# Saugeye fishing from the bank



## Donald T Beatty (Jan 11, 2019)

I have done some saugeye fishing at buckeye lake... But I am wondering were around here I might have some luck.. Also want are they biting on? Thank you in advance

Sent from my Z983 using Tapatalk


----------



## ristorap (Mar 6, 2013)

This time of year minnows on bottom works, blade baits, jig and grub or swim bait, jerk baits, rattle baits and crank baits. These will work at any of the lakes that have saugeye.


----------



## Donald T Beatty (Jan 11, 2019)

ristorap said:


> This time of year minnows on bottom works, blade baits, jig and grub or swim bait, jerk baits, rattle baits and crank baits. These will work at any of the lakes that have saugeye.

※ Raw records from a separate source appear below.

/-! ### RESET -/

/-- 42_reset.md R75 and R76: encoding and effect of RESET; the store, the fault registers and everything else are
unchanged. -/
def Obligations.ResetEffect : Prop :=
  (∀ (w : Word) (ops : List Word), opOf w = 5 →
    decode w ops =
      if w ≠ 0x50000000 then .error .illegalCommand
      else if ops ≠ [] then .error .badLength else .ok .reset) ∧
  ∀ s : State, s.running →
    exec .reset s = .next { s with rcur := 0, wend := 0, wcur0 := 0, wcur1 := 2 }

/-! ### Rules about the whole machine -/

/-- The invariant holds at power-on, for every legal pair of parameters. -/
def Obligations.InvariantAtPowerOn : Prop :=
  ∀ (p : Params) (dest : Memory) (inputs : List HostInput),
    p.legal = true → dest.wf = true → dest.within p.destSize = true →
    (State.powerOn p dest inputs).Inv

/-- Every step keeps the invariant: the ranges of 10_state.md section 4, the canonical form and the bounds of the two
memories, the slots behind the cursors written, the form of the fault registers. -/
def Obligations.StepKeepsInvariant : Prop :=
  ∀ s t : State, s.Inv → step s = .next t → t.Inv

/-- The spec's own inference in 10_state.md section 4, the ranges the cursors keep in every state reached from
power-on, whatever the host offers; a difference WEND - RCUR is a multiple of 4. -/
def Obligations.CursorRangesWhenReached : Prop :=
  ∀ s : State, Reachable s →
    s.CursorRanges ∧ (s.wend.toNat - s.rcur.toNat) % 4 = 0

/-- 10_state.md R15: the three ways a write cursor changes. -/
def Obligations.WriteCursorChanges : Prop :=
  ∀ (i : Instr) (s t : State) (c : Channel), exec i s = .next t → t.wcur c ≠ s.wcur c →
    ((∃ v, i = .appendS (channelNumber c) v) ∧ (t.wcur c).toNat = (s.wcur c).toNat + 4) ∨
    ((∃ fs, i = .appendB (channelNumber c) fs) ∧ (t.wcur c).toNat = (s.wcur c).toNat + 128) ∨
    (i = .reset ∧ (t.wcur c).toNat = channelStart c)

/-- 10_state.md R16: FINALIZE and RESET set RCUR to 0, READ adds what it copied, no other command writes it. -/
def Obligations.ReadCursorChanges : Prop :=
  ∀ (i : Instr) (s t : State), exec i s = .next t →
    match i with
    | .finalize | .reset => t.rcur = 0
    | .read m _ =>
      t.rcur.toNat = s.rcur.toNat + if t.halted then 0 else s.copyCount m.toNat
    | .appendS _ _ | .appendB _ _ | .avail => t.rcur = s.rcur

/-- 10_state.md R17: FINALIZE sets WEND to WCUR[0], RESET to 0, no other command writes it. -/
def Obligations.WriteEndChanges : Prop :=
  ∀ (i : Instr) (s t : State), exec i s = .next t →
    match i with
    | .finalize => t.wend = s.wcur0
    | .reset => t.wend = 0
    | .appendS _ _ | .appendB _ _ | .read _ _ | .avail => t.wend = s.wend

/-- 10_state.md section 3 and 20_memory.md section 1: only an append changes a store byte, and only at its channel's cursor or
a byte index from it inside one sample or one block; a power-on reset alone forgets bytes. -/
def Obligations.StoreChangedByAppendsOnly : Prop :=
  ∀ (s t : State) (x : Nat), step s = .next t → t.store.read x ≠ s.store.read x →
    s.inputs.head? = some .powerOnReset ∨
    ∃ w ops c, s.inputs.head? = some (.command w ops) ∧
      ((∃ v, decode w ops = .ok (.appendS (channelNumber c) v) ∧
          (x = (s.wcur c).toNat ∨ x = (s.wcur c).toNat + 1)) ∨
        (∃ fs, decode w ops = .ok (.appendB (channelNumber c) fs) ∧
          ∃ k, k < 32 ∧ (x = (s.wcur c).toNat + 4 * k ∨ x = (s.wcur c).toNat + 4 * k + 1)))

I will try these thank you.... 

Sent from my Z983 using Tapatalk


----------



## Donald T Beatty (Jan 11, 2019)

Donald T Beatty said:


> I will try these thank you....
> 
> Sent from my Z983 using Tapatalk


Want line do you recommend ?

Sent from my Z983 using Tapatalk


----------



## HeaVyMeTaLFiSHinGFiEnD (Oct 2, 2010)

Donald T Beatty said:


> I have done some saugeye fishing at buckeye lake... But I am wondering were around here I might have some luck.. Also want are they biting on? Thank you in advance
> 
> Sent from my Z983 using Tapatalk


I highly recommend watching some of fishslim's videos on youtube. He is a master saugeye fisherman and mostly fishes from shore. He has helped me tremendously as I also am addicted to catching these tasty critters!!!


----------



## Saugeyefisher (Jul 19, 2010)

The mwsd is a great area to be for the fall/spring shore saugeye bite! I know tappan and clendenning have alot of real estate along the cause ways/bridges. Most of the dams on these lakes has decent riprap to fish from. 
Look for shallow flats and points that have deeper water close bye. Any narrow channels that might create current,and any underwater funnels that will have current during drawdown and windy times.
I personally recommend braid. I like 10lb power pro myself. But some guys like the little better quality braids that are out there,I've herd nanofill is great during those days/nights your line and eyes on your rods like to freeze up. 
Dont get caught up with fishing in the crowds all the time,just look for areas that are simaler to the areas the crowds may be. 
They can bite good on any given day or night. If you can get out before and during the nasy weather great,but by all means go when you can. Our best trips this fall SO FAR have been during steady warmer weather. Which goes totally against what I've always thought when it comes to fall saugeyes. 
Swims,twisters,stickbaits,bladebaits,rattle trap baits,flukes,etc.,etc.,all have there moments. 
I agree,look up the mentioned videos,read through the forums,and articles and get out there. Fyi there are a couple articles posted in the central ohio forum in the how to determine a saugeye spot sticky bye a former south east ohio(or ohio period) saugeye guru! An tons of info in the rainy nite bite pulls limit sticky started by another saugeye guru fishslim(already mentioned above). 
Good luck!


----------



## Dragline (Nov 26, 2007)

Donald, For several years now a guy nick named (Foxfire) has posted so many pics of real nice Saugeye he's caught in late evening to shortly after dark shore fishing cast diving/jerk baits along a rocky shore line at many local lakes. He has a proven method with pics to back it up.. do a search.. I've bought some of his bait's for sale and a cool t-shirt. Shore fishing works well this time of year.


----------



## Mickey (Oct 22, 2011)

Dragline said:


> Donald, For several years now a guy nick named (Foxfire) has posted so many pics of real nice Saugeye he's caught in late evening to shortly after dark shore fishing cast diving/jerk baits along a rocky shore line at many local lakes. He has a proven method with pics to back it up.. do a search.. I've bought some of his bait's for sale and a cool t-shirt. Shore fishing works well this time of year.


It's Foxbites. I've spoken to him and he is a very knowledgeable nice guy.


----------



## Dragline (Nov 26, 2007)

Sorry, Yea I did get the name wrong. Glad you was able to figure out my mistake.
I believe he has shore fishing saugeye dialed in !


----------